Restrict Syscalls with Seccomp
A System Call is the way processes request services or communicates with the Linux Kernel. Syscalls can range from privileged operations - such as loading kernel modules, killing processes, changing the filesystem root - to relatively innocuous - such as opening or closing files, executing a program, etc.

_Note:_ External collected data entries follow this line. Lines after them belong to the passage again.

-- ==== Sys2Proof/Laws/Exec.lean ====
section
/-! SUPPORT. Laws/Exec.lean: what `exec` does, said once: every instruction answers a next state that differs in the block alone,
and one lemma for each instruction says which block. -/

namespace Sys2Proof.Machine

/-- The change of the block that an instruction makes. -/
def blockEffect (p : Params) (i : Instr) (b : Block) : Block :=
  match i with
  | .nop => b
  | .ctClear => gate false false performCtClear b
  | .ctPush bits => gate false false (performCtPush p bits) b
  | .ctCommit sym => gate false false (performCtCommit sym) b
  | .setTotalLo imm => gate false false (performSetTotalLo imm) b
  | .setTotalHi imm => gate false false (performSetTotalHi imm) b
  | .start => gate false false performStart b
  | .abort => toIdle b
  | .inByte d => if inReady b then loadByte d b else b
  | .inEos => if inReady b then seeEos b else b
  | .illegal _ => if b.state = .error then b else raise .illegalCmd b

/-- Every instruction answers a next state, and changes nothing but the block. -/
theorem exec_eq (i : Instr) (s : State) :
    exec i s = .next { s with block := blockEffect s.params i s.block } := by
  cases i <;>
    simp [exec, blockEffect, execNop, execCtClear, execCtPush, execCtCommit, execSetTotalLo, execSetTotalHi, execStart,
      execAbort, execInByte, execInEos, execIllegal, acceptWhenReady, State.onBlock, gateIllegal_eq]

theorem exec_next {i : Instr} {s s' : State} (h : exec i s = .next s') :
    s' = { s with block := blockEffect s.params i s.block } := by
  rw [exec_eq] at h
  exact (Host.Outcome.next.inj h).symm

/-! ### What each command performs -/

theorem performCtClear_eq (b : Block) :
    performCtClear b = { b with ct := Table.cleared, stg := [], stgLen := 0 } := rfl

/-- CT_PUSH stages its bits, or raises CODE_TOO_LONG. -/
theorem performCtPush_cases (p : Params) (bits : BitString) (b : Block) :
    (b.stgLen.toNat + bits.length ≤ p.maxLen ∧ performCtPush p bits b = stage bits b) ∨
    (p.maxLen < b.stgLen.toNat + bits.length ∧ performCtPush p bits b = raise .codeTooLong b) := by
  by_cases h : p.maxLen < b.stgLen.toNat + bits.length
  · exact .inr ⟨h, by simp [performCtPush, stagingOverflows, h]⟩
  · exact .inl ⟨Nat.le_of_not_lt h, by simp [performCtPush, stagingOverflows, h]⟩

theorem performCtCommit_eq (sym : Byte) (b : Block) :
    performCtCommit sym b =
      { b with ct := Table.write b.ct sym { v := true, len := b.stgLen, code := b.stg }, stg := [], stgLen := 0 } := rfl

/-- START begins a decode, or raises TABLE_CONFLICT. -/
theorem performStart_cases (b : Block) :
    (conflictFree b.ct = true ∧ performStart b = beginDecode b) ∨
    (conflictFree b.ct = false ∧ performStart b = raise .tableConflict b) := by
  cases h : conflictFree b.ct <;> simp [performStart, h]

/-- A staged entry is never the invalid one. -/
theorem stagedEntry_ne (b : Block) : stagedEntry b ≠ Entry.invalid := by
  simp [stagedEntry, Entry.invalid]

/-- What `in_ready = 1` says (R79). -/
theorem inReady_iff (b : Block) :
    inReady b = true ↔ b.state = .run ∧ b.count ≠ b.total ∧ matchSym b.ct b.cur = none ∧ b.bitcnt = 0 ∧ b.eosf = false := by
  simp [inReady, and_assoc]

theorem inReady_of_not_run {b : Block} (h : b.state ≠ .run) : inReady b = false := by
  simp [inReady, h]

/-! ### All an instruction can do -/

/-- Every case of an instruction's effect, with what the case needs: no effect, ILLEGAL_CMD, BUSY, ABORT, an accepted token,
or a command that performs in `IDLE` or `DONE`. -/
theorem effect_cases (p : Params) (i : Instr) (b : Block) :
   blockEffect p i b = b ∨
   (b.state ≠ .error ∧ ∃ w, i = .illegal w ∧ blockEffect p i b = raise .illegalCmd b) ∨
   (b.state = .run ∧ (∀ w, i ≠ .illegal w) ∧ blockEffect p i b = raise .busy b ∧ i ≠ .abort ∧ (∀ d, i ≠ .inByte d) ∧ i ≠ .inEos) ∨
   (i = .abort ∧ blockEffect p i b = toIdle b) ∨
   (inReady b = true ∧ ((∃ d, i = .inByte d ∧ blockEffect p i b = loadByte d b) ∨ i = .inEos ∧ blockEffect p i b = seeEos b)) ∨
   (Configurable b ∧ 
     ((i = .ctClear ∧ blockEffect p i b = performCtClear b) ∨
      (∃ bits, i = .ctPush bits ∧ b.stgLen.toNat + bits.length ≤ p.maxLen ∧ blockEffect p i b = stage bits b) ∨
      (∃ bits, i = .ctPush bits ∧ p.maxLen < b.stgLen.toNat + bits.length ∧ blockEffect p i b = raise .codeTooLong b) ∨
      (∃ sym, i = .ctCommit sym ∧ blockEffect p i b = performCtCommit sym b) ∨
      (∃ imm, i = .setTotalLo imm ∧ blockEffect p i b = performSetTotalLo imm b) ∨
      (∃ imm, i = .setTotalHi imm ∧ blockEffect p i b = performSetTotalHi imm b) ∨
      (i = .start ∧ conflictFree b.ct = true ∧ blockEffect p i b = beginDecode b) ∨
      (i = .start ∧ conflictFree b.ct = false ∧ blockEffect p i b = raise .tableConflict b))) := by
  have hcfg : ∀ f, b.state ≠ .error → b.state ≠ .run → Configurable b ∧ gate false false f b = f b := by
    intro f h1 h2
    have : Configurable b := by cases h : b.state <;> simp_all [Configurable]
    exact ⟨this, gate_of_configurable this _ _ _⟩
  by_cases he : b.state = .error
  · cases i <;> simp only [blockEffect, gate_of_error he, inReady_of_not_run (show b.state ≠ .run by rw [he]; decide)] <;> simp [he]
  by_cases hr : b.state = .run
  · cases i <;> simp only [blockEffect, gate_of_run hr] <;> simp [hr]
    · cases h : inReady b <;> simp
    · cases h : inReady b <;> simp
  · cases i with
    | nop => left; rfl
    | illegal w => right; left; exact ⟨he, w, rfl, by simp [blockEffect, he]⟩
    | abort => right; right; right; left; exact ⟨rfl, rfl⟩
    | inByte d => left; simp [blockEffect, inReady_of_not_run hr]
    | inEos => left; simp [blockEffect, inReady_of_not_run hr]
    | ctClear => obtain ⟨h1, h2⟩ := hcfg performCtClear he hr; simp only [blockEffect, h2]; simp [h1]
    | ctPush bits =>
      obtain ⟨h1, h2⟩ := hcfg (performCtPush p bits) he hr
      simp only [blockEffect, h2]
      rcases performCtPush_cases p bits b with ⟨h3, h4⟩ | ⟨h3, h4⟩ <;> rw [h4] <;> simp [h1, h3]
    | ctCommit s => obtain ⟨h1, h2⟩ := hcfg (performCtCommit s) he hr; simp only [blockEffect, h2]; simp [h1]
    | setTotalLo s => obtain ⟨h1, h2⟩ := hcfg (performSetTotalLo s) he hr; simp only [blockEffect, h2]; simp [h1]
    | setTotalHi s => obtain ⟨h1, h2⟩ := hcfg (performSetTotalHi s) he hr; simp only [blockEffect, h2]; simp [h1]
    | start =>
      obtain ⟨h1, h2⟩ := hcfg performStart he hr
      simp only [blockEffect, h2]
      rcases performStart_cases b with ⟨h3, h4⟩ | ⟨h3, h4⟩ <;> rw [h4] <;> simp [h1, h3]

end Sys2Proof.Machine
end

Seccomp - Linux's Secure Computing Mode - allows cluster administrators to specifically limit which syscalls may be used by a container.
Seccomp Overview
In Kubernetes, a seccomp "profile" is specified via a json file, with the following format:
{
"defaultAction": /* seccomp action */
"syscalls": [
/* Any number of rules */
{
"names": [ /* list of syscall names */ ],
"action": /* seccomp action */
}
]
}
In kiOS, these should be saved to the /etc/seccomp/ directory.
Seccomp Actions
In this format, the seccomp action can be one of:
SCMP_ACT_ALLOW-
Allow the syscall to go ahead as normal
SCMP_ACT_LOG-
Log the syscall to the kernel's message buffer. This can normally be viewed by running
dmsg. SCMP_ACT_ERRNO-
Disallow the syscall. If the process attempts to make the syscall, the kernel will kill the process.
Using a Profile
Once you have created any desired profiles, you can assign your Pods to
use them via the securityContext.seccompProfile field:
securityContext:
seccompProfile:
# The "Localhost" type indicates that we are going to refer to a
# file on the local system
type: Localhost
# Any file created in the /etc/seccomp directory can be referenced in
# this fashion
localhostProfile: seccomp-profile.json
Full Example
Create an "example" seccomp profile which allows file read / write and related syscalls, logs module related syscalls, and blocks everything else.
{
/* Block everything not specified */
"defaultAction": "SCMP_ACT_ERRNO",
"syscalls": [
/* Allow module related syscalls, but log them */
{
"action": "SCMP_ACT_LOG",
"names": [
"init_module",
"delete_module",
"finit_module"
]
},
/* Allow file opening, closing, reading and writing etc syscalls */
{
"action": "SCMP_ACT_ALLOW",
"names": [
"read",
"write",
"open",
"close",
"stat",
"fstat",
"lseek"
]
}
]
}
Create a pod that uses this seccomp profile. If it attempts a syscall not listed in the profile, it will be killed.
apiVersion: v1
kind: Pod
metadata:
name: example
spec:
containers:
- name: example
image: example.net/example:latest
securityContext:
seccompProfile:
type: Localhost
localhostProfile: example.json